Metadata-Version: 2.4
Name: experl-core
Version: 0.1.0.dev6
Summary: Train large language models using reinforcement learning with human feedback.
Home-page: https://github.com/vjkhambe/experl-core
Author: Vijay Khambe
Author-email: vj.khambe@gmail.com
Keywords: transformers,huggingface,language modeling,post-training,rlhf,sft,dpo,ppo
Classifier: Development Status :: 4 - Beta
Classifier: Intended Audience :: Developers
Classifier: Intended Audience :: Science/Research
Classifier: Natural Language :: English
Classifier: Operating System :: OS Independent
Classifier: Programming Language :: Python :: 3
Classifier: Programming Language :: Python :: 3.12
Classifier: Programming Language :: Python :: 3.13
Requires-Python: >=3.12
Description-Content-Type: text/markdown
License-File: LICENSE
Requires-Dist: accelerate==1.11.0
Requires-Dist: datasets==4.3.0
Requires-Dist: transformers==4.57.1
Requires-Dist: trl==0.24.0
Requires-Dist: peft==0.18.0
Requires-Dist: mlflow==3.5.1
Requires-Dist: hydra-core==1.3.2
Requires-Dist: werkzeug==2.3.8
Provides-Extra: cuda
Requires-Dist: bitsandbytes==0.48.2; extra == "cuda"
Requires-Dist: torchvision==0.24.0; extra == "cuda"
Dynamic: license-file

# 🧠 Experl — RLHF Framework for Post-Training Large Language Models

---

## 📜 Overview

Experl is a framework designed for post-training large language and foundation models using Reinforcement Learning from Human Feedback (RLHF) techniques such as Proximal Policy Optimization (PPO) and Direct Preference Optimization (DPO).
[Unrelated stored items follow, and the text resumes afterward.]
/-- A decoded descriptor (R137): its bits, offset, release order, pairing number (R266), the version buffer it reads (R273), whether
its stationary operand is in the shadows, a stop (code, check, address) that awaits its turn (R147), whether that stop leaves the elements
the pass targets unpredictable (R148), the accumulators as the pass in the array left them, which its rows are converted from as they
complete (R157, R190), and the step whose COMMIT was released while it was in flight (R246). -/
structure Pass where
  desc   : BitVec 512
  off    : Nat
  ord    : Nat
  pair   : Nat
  reader : Option (Nat × Nat)
  loaded : Bool
  bad    : Option (Nat × Nat × Option Nat)
  spoils : Bool := false
  acc    : Tab (BitVec 128) := []
  across : Option Nat := none
  deriving DecidableEq, Repr

/-- A fault found at decode that takes effect once the earlier descriptors have entered (R147): stop code, check, descriptor offset,
NSPLIT half, version slot and buffer, and the broadcast and pairing number of its descriptor. -/
structure StreamFault where
  code  : Nat
  check : Nat
  off   : Nat
  half  : Nat
  slot  : Nat
  buf   : Nat
  bcast : Nat
  pair  : Nat
  deriving DecidableEq, Repr

/-- One descriptor stream of an array (R108, R137, R147): released, decoded and entered passes; descriptors completed and released; SENDs
and RECVs decoded so far. -/
structure Stream where
  queue    : List Released := []
  decoded  : List Pass := []
  inArray  : List Pass := []
  fault    : Option StreamFault := none
  stopped  : Bool := false
  count    : BitVec 32 := 0
  released : BitVec 32 := 0
  sends    : Nat := 0
  recvs    : Nat := 0
  deriving DecidableEq, Repr

/-- An entry of a finished-tile queue (Table 6-5), the stream that pushed it, and whether it is poppable yet (R230). -/
structure FtqEntry where
  bits     : BitVec 256
  stream   : Nat
  poppable : Bool
  deriving DecidableEq, Repr

/-- One matrix array (R127–R164). Accumulator element key: (buffer × 128 + row) × 128 + column. -/
structure MArray where
  acc      : Tab (BitVec 128) := []
  stream0  : Stream := {}
  stream1  : Stream := {}
  active0  : Option Stationary := none
  active1  : Option Stationary := none
  shadow0  : Option Stationary := none
  shadow1  : Option Stationary := none
  split    : Bool := false
  ftq      : List FtqEntry := []
  reserved : Nat := 0
  held     : List Nat := []
  ordNext  : Nat := 0
  deriving DecidableEq, Repr

/-- Kind of a reduction accumulator (R218). -/
inductive RedKind where
  | sum | max | min | smax
  deriving DecidableEq, Repr

/-- A reduction accumulator (R218): kind, exact value man × 2^exp, flags, counts. -/
structure Racc where
  kind : Option RedKind := none
  man  : Int := 0
  exp  : Int := 0
  nan  : Bool := false
  pinf : Bool := false
  ninf : Bool := false
  n    : Nat := 0
  nInf : Nat := 0
  deriving DecidableEq, Repr

/-- A queued run of a vector microprogram (R199, R200): `argUe` is the offset of an uncorrectable word of its argument block (R291). -/
structure VRun where
  start  : Nat
  iterM1 : Nat
  arg    : BitVec 512
  argUe  : Option Nat
  deriving DecidableEq, Repr
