-- ==== Sys2Proof/Machine/Atlas.lean ====
section
/-!
DEFINITION. The live Atlas record: its counters by temperature band, the health buckets and the score (R539–R546).
-/

namespace Sys2Proof.Machine

/-- Register at offset off of the ATL window; the image's word that holds offset o of the record. -/
def aAtl (off : Nat) : Nat := aGlob (0x600000 + off)
def aImg (o : Nat) : Nat := aAtl (0x10000 + o / 8 * 8)

/-- A 32-bit counter of the record. -/
def img32 (s : State) (o : Nat) : Nat := if o % 8 = 0 then fld (regRaw s (aImg o)) 31 0 else fld (regRaw s (aImg o)) 63 32

/-- Set, and count n events in, a 32-bit counter of the record; counters saturate (R541). -/
def img32Put (o v : Nat) (s : State) : State :=
  if o % 8 = 0 then regFld (aImg o) 31 0 v s else regFld (aImg o) 63 32 v s
def atlCount (o n : Nat) (s : State) : State := img32Put o (satAdd 32 (img32 s o) n) s

/-- Count n events of a health term in the current bucket (R543). -/
def healthCount (term n : Nat) (s : State) : State := atlCount (0x1E00 + 48 * s.power.bucket.val + 4 * term) n s

/-- Band of a temperature in units of 0.5 °C (R540). -/
def tempBand (v : Nat) : Nat := if v < 80 then 0 else min 7 ((v - 60) / 20)

/-- Latest sample of a die's hottest sensor, and of a stack's (R540). -/
def dieTemp (s : State) (d : Nat) : Nat := fld (regRaw s (aGlob 0x400030)) (8 * d + 7) (8 * d)
def stackTemp (s : State) (k : Nat) : Nat := fld (regRaw s (aHbmc k 8)) 7 0

/-- n events of ECC entry e in a band. -/
def eccCount (e band n : Nat) (s : State) : State := atlCount (0xE00 + 32 * e + 4 * band) n s

/-- Scratchpad errors, accumulator errors of a tile. -/
def atlSpdCe (t : Nat) (s : State) : State := eccCount (tileDie t) (tempBand (dieTemp s (tileDie t))) 1 s
def atlSpdUe (t : Nat) (s : State) : State := healthCount 0 1 (eccCount (4 + tileDie t) (tempBand (dieTemp s (tileDie t))) 1 s)
def atlAccUe (t : Nat) (s : State) : State := healthCount 1 1 (eccCount (8 + tileDie t) (tempBand (dieTemp s (tileDie t))) 1 s)

/-- Errors of the cache arrays of die d. -/
def atlCacheCe (d : Nat) (s : State) : State := eccCount (12 + d) (tempBand (dieTemp s d)) 1 s
def atlCacheUe (d : Nat) (s : State) : State := healthCount 4 1 (eccCount (16 + d) (tempBand (dieTemp s d)) 1 s)

/-- Errors of stack k: symbol corrected, uncorrectable, on-die corrections. -/
def atlHbmCe (k : Nat) (s : State) : State := healthCount 3 1 (eccCount (20 + k) (tempBand (stackTemp s k)) 1 s)
def atlHbmUe (k : Nat) (s : State) : State := healthCount 2 1 (eccCount (40 + k) (tempBand (stackTemp s k)) 1 s)
def atlOnDie (k n : Nat) (s : State) : State := eccCount (60 + k) (tempBand (stackTemp s k)) n s

/-- n events of link counter j of port p (Table 17-5), with the health terms they belong to. -/
def linkCount (p j n : Nat) (s : State) : State :=
  let s := regCount (aImg (0x1800 + 64 * p + 8 * j)) n s
  if j = 1 ∨ j = 2 then healthCount 5 n s else if j = 4 ∨ j = 5 then healthCount 6 n s else s

/-- Load class of an average power in units of 10 µW (R540). -/
def loadClass (w : Nat) : Nat := if w < 60000000 then 0 else if w < 120000000 then 1 else if w < 180000000 then 2 else 3

/-- Hottest compute die. -/
def hotBand (s : State) : Nat := tempBand ((List.range 4).foldl (fun m d => max m (dieTemp s d)) 0)

/-- A mismatch of kind k (0 digest, 1 audit) of context c at its vote. With no power sample since STEP_BEGIN the average has no value:
the class is free. -/
def mismatchCount (k c : Nat) (s : State) : State :=
  let (cls, s) := match tget s.power.stepPower c with
    | some (sum, n) => if n = 0 then freeBits 2 s else (loadClass (sum / n), s)
    | none => freeBits 2 s
  healthCount (7 + k) 1 (atlCount (0x1C40 + 128 * k + 16 * hotBand s + 4 * cls) 1 s)

/-- STEP_BEGIN of context c: its average power starts anew. -/
def stepPowerStart (c : Nat) (s : State) : State := { s with power := { s.power with stepPower := tput s.power.stepPower c (0, 0) } }

/-- Erased connections now marked (term 12). -/
def erasedCount (s : State) : Nat :=
  (List.range 20).foldl (fun n k => (List.range 8).foldl (fun n w =>
    (List.range 8).foldl (fun n b => n + (bit (regRaw s (aHbmc k (0x40 + 8 * w))) (8 * b + 7)).toNat) n) n) 0

/-- Events of health term i (R543, R544). -/
def termEvents (s : State) (i : Nat) : Nat :=
  if i = 12 then erasedCount s
  else
    let e := (List.range 24).foldl (fun n h => n + img32 s (0x1E00 + 48 * h + 4 * i)) 0
    if i = 3 ∨ i = 5 then e / 1024 else e

/-- Penalty of a term. -/
def termPenalty (s : State) (i : Nat) : Nat :=
  let (w, cap) := s.legend.weights.getD i (0, 0)
  min cap (w * termEvents s i / 16)

/-- SCORE and TOP (R544). -/
def healthScore (s : State) : Nat := 1000 - (List.range 13).foldl (fun n i => n + termPenalty s i) 0
def healthTop (s : State) : Nat :=
  (List.range 13).foldl (fun b i => if termPenalty s b < termPenalty s i then i else b) 0

/-- ATL_HEALTH is computed. -/
def healthCompute (s : State) : State :=
  regPut (aAtl 0x10) (healthScore s + healthTop s <<< 16 + (fld (regRaw s (aAtl 0x14)) 0 0) <<< 20) s

/-- Residency bins (R539): a temperature in 0.5 °C, a deviation in mV. -/
def tempBin (v : Nat) : Nat := if v < 50 then 0 else if 210 ≤ v then 17 else (v - 40) / 10
def voltBin (mv : Int) : Nat := if mv < -100 then 0 else if 100 ≤ mv then 17 else ((2 * mv + 225) / 25).toNat

/-- ATL_SAMPLE's effect: one bin for every sensor and rail; powered time; the score. A stack sensor is its last report. -/
def atlSample (rails : List Nat) (s : State) : State :=
  let sensor (k : Nat) (s : State) : Nat := if k < 6 then dieTemp s k else stackTemp s (k - 6)
  let s := (List.range 26).foldl (fun s k => atlCount (0x100 + 72 * k + 4 * tempBin (sensor k s)) 1 s) s
  let s := (List.range 16).foldl (fun s r =>
    let set := fld (regRaw s (aGlob (0x400100 + 8 * r))) 15 0
    atlCount (0x900 + 72 * r + 4 * voltBin ((rails.getD r set : Nat) - (set : Int))) 1 s) s
  healthCompute (regCount (aImg 0x40) 1 s)

/-- BUCKET_ROTATION's effect: the oldest bucket is zeroed and becomes the current one. -/
def bucketRotation (s : State) : State :=
  let b := s.power.bucket + 1
  let s := { s with power := { s.power with bucket := b } }
  (List.range 12).foldl (fun s i => img32Put (0x1E00 + 48 * b.val + 4 * i) 0 s) s

/-- ATL_SAMPLE. Its operand: the measured voltage of each rail in mV. -/
def execAtlSample (rails : List Nat) (s : State) : Host.Outcome State Fault Refusal := act (decide (rails.length = 16)) s (atlSample rails)

/-- BUCKET_ROTATION. -/
def execBucketRotation (s : State) : Host.Outcome State Fault Refusal := act true s bucketRotation

end Sys2Proof.Machine
end

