/-- UNSEQUENCED_REDUCTION's effect (R322, R378). -/
def unsequencedReduction (id : Nat) (s : State) : State :=
  match accOf s id with
  | none => s
  | some a =>
    let l := gAddr a.addr
    match a.op with
    | .reduce q d =>
      if !servable s a || q.seq then s
      else if !current s a.ctx a.gen then accStale a s
      else if redBad q || decide (l % 64 ≠ 0) || (colWindow s a.ctx l).isSome then mruRefuse 7 a s
      else if !(ctxOf s a.ctx).nondet then mruRefuse 5 a s
      else if !memAvailable s l 64 then mruRefuse 6 a s
      else if (entryOf s l).isSome then setStage id .waitEntry s
      else if earlierWrite s a then s
      else accWrite a (charged a (fun s =>
        let bad := linePoisoned s l
        let s := spoilTensors l 64 (hbmWrite l (unseqLine q (hbmRead s l 64) d) s)
        let s := if bad then poisonLine l s else s
        accDone a 0 0 [] (regCount (aMru s l 0x18) 1 s))) s
    | _ => s

/-- SEQ_TIMEOUT's effect (R320, R379): the entry of a line whose context is RUNNING is discarded; what waited on it ends with the
fault; one record is filed. -/
def seqTimeout (l : Nat) (s : State) : State :=
  match entryOf s l with
  | none => s
  | some e =>
    if (ctxOf s e.ctx).state ≠ .running then s
    else
      let s := linesClosed { s with entries := s.entries.filter (fun x => x.line ≠ l) }
      let v := faultLast 4 e.ctx e.gen l
      let s := if e.col then regCount (aGlob 0x1200028) 1 (regPut (aGlob 0x1200008) v s)
        else regCount (aMru s l 0x20) 1 (regPut (aMru s l 8) v s)
      let r := blankFault s 5 4 (if e.col then 0x24 else 0x11) (if e.col then 5 else homeDie s l)
      let s := raise (withDetail v (atAddr s l (namesCtx s e.ctx r))) s
      (s.accs.filter (fun a => a.stage == .waitEntry && gDev a.addr == ownDev s
        && decide (gAddr a.addr < l + 64 ∧ l < gAddr a.addr + accLen a))).foldl (fun s a => accDone a 5 4 [] s) s

/-! ### The collector (R379–R382) -/

/-- Device ids of the gather set of a window without this module (R381). -/
def gatherSet (s : State) (c g : Nat) : List Nat :=
  let me := ownDev s
  ((ctxOf s c).jobMap.map (·.1)).filter (fun d => decide (d ≠ me) &&
    (match g with
      | 1 => decide (d / 16 = me / 16)
      | 2 => decide (d % 16 = me % 16 ∧ d / 256 = me / 256)
      | 3 => decide (d % 256 = me % 256)
      | _ => true))

/-- Send a gather write of a line to a member at a device address, on the collective channel. -/
def gatherTo (c id l : Nat) (d : List Byte) (dev : Nat) (s : State) : State :=
  let addr := dev * 2 ^ 40 + l
  let (k, s) := addAcc (.gather id) c (ctxOf s c).gen addr (.write d) .remote s
  sendPacket (pWith (requestPacket s c 0 k (.write d) addr) 10 8 1) s

def gatherWrite (c id l : Nat) (d : List Byte) (s : State) (dev : Nat) : State := gatherTo c id l d dev s

/-- The header of CCRED for one line to a member; TAG 1 names a credit of the kept lines (DESIGN CHOICE: log entry 115). -/
def ccredHdr (kept : Bool) (x : Ctx) (dev : Nat) (e : JobEntry) : Hdr :=
  { opc := 0x11, vc := 1, dst := dev, ctx := e.ctx, gen := e.gen.toNat, rank := x.rank, cls := 2, tag := kept.toNat, op := 1 }

/-- A collector credit goes back to the source of a contribution. -/
def creditBack (kept : Bool) (c : Nat) (s : State) (dev : Nat) : State :=
  if dev = ownDev s then returnCredits kept c dev 1 s
  else match tget (ctxOf s c).jobMap dev with
    | some e => sendPacket (mkPacket s (ccredHdr kept (ctxOf s c) dev e) []) s
    | none => s
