-- ==== Sys2Proof/Machine/Crc.lean ====
section
/-!
DEFINITION. CRC-32C (R74): Castagnoli polynomial 0x1EDC6F41, reflected, initial value and final XOR of all ones.
-/

namespace Sys2Proof.Machine

/-- The polynomial with its bits reflected. -/
def crcPoly : BitVec 32 := 0x82F63B78

/-- One bit of the reflected division. -/
def crcBit (c : BitVec 32) : BitVec 32 := if c.getLsbD 0 then (c >>> 1) ^^^ crcPoly else c >>> 1

/-- n bits. -/
def crcBits : Nat → BitVec 32 → BitVec 32
  | 0, c => c
  | n + 1, c => crcBits n (crcBit c)

/-- The remainder after further bytes. -/
def crcAcc : List Byte → BitVec 32 → BitVec 32
  | [], c => c
  | b :: r, c => crcAcc r (crcBits 8 (c ^^^ b.zeroExtend 32))

/-- CRC-32C of bytes. -/
def crc32c (d : List Byte) : BitVec 32 := crcAcc d 0xFFFFFFFF ^^^ 0xFFFFFFFF

end Sys2Proof.Machine
end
Built on top of Hugging Face TRL and Transformers, Experl provides a flexible and extensible platform for training, evaluation, and experimentation in RLHF-based fine-tuning workflows.
It integrates seamlessly with:

- 🤗 TRL – provides trainer abstractions for RL pipelines
- 🤗 Transformers – for model and tokenizer management
- ⚙️ Hydra – for structured and hierarchical configuration management
- 📊 MLflow – used for training experiment tracking, metrics logging, datasets and model versioning


Experl simplifies the complex process of RLHF post-training, allowing researchers and engineers to focus on experimentation, comparison, and innovation — rather than boilerplate code.

---
## 🚀 Getting Started

## Installation

### Python Package

Install the library using `pip`:

```bash
pip install experl-core[cuda]
```

### From source

If you want to use the latest features before an official release, you can install Experl from source:

```bash
pip install git+https://github.com/vjkhambe/experl-core.git
```

### Repository

If you want to use the examples you can clone the repository with the following command:

```bash
git clone https://github.com/vjkhambe/experl-core.git
```
---

## Command Line Interface (CLI)

You can use the Experl Command Line Interface (CLI) to quickly get started with post-training methods like Proximal Policy Optimization (PPO) or Direct Preference Optimization (DPO):

**PPO:**

```bash
experl ppo \
++model_name_or_path=google/gemma-3-270m-it \
++max_seq_length=128 \
++reward_model_name_or_path=google/gemma-3-270m-it
```

**DPO:**

```bash
experl dpo \
++model_name_or_path=google/gemma-3-270m-it \
++max_seq_length=128 \
++judge.model_name_or_path=google/gemma-3-270m-it 
```

## 🧾 Experiment Tracking with MLflow

Experl integrates seamlessly with [MLflow](https://mlflow.org/) for experiment tracking, metrics visualization, and model versioning.

During training, all runs are automatically logged to MLflow under `experl_output/mlflow_runs`.

To start the MLflow UI locally and explore your PPO/DPO results:

```bash
mlflow ui --backend-store-uri experl_output/mlflow_runs
```

## Citation

```bibtex
@misc{vjkhambe2025experl,
  author = {Vijay Khambe},
  title = {Experl: Reinforcement Learning from Human Feedback Framework},
  year = {2025},
  publisher = {GitHub},
  journal = {GitHub repository},
  howpublished = {\url{https://github.com/vjkhambe/experl-core}},
}
```

## License

This repository's source code is available under the [Apache-2.0 License](LICENSE).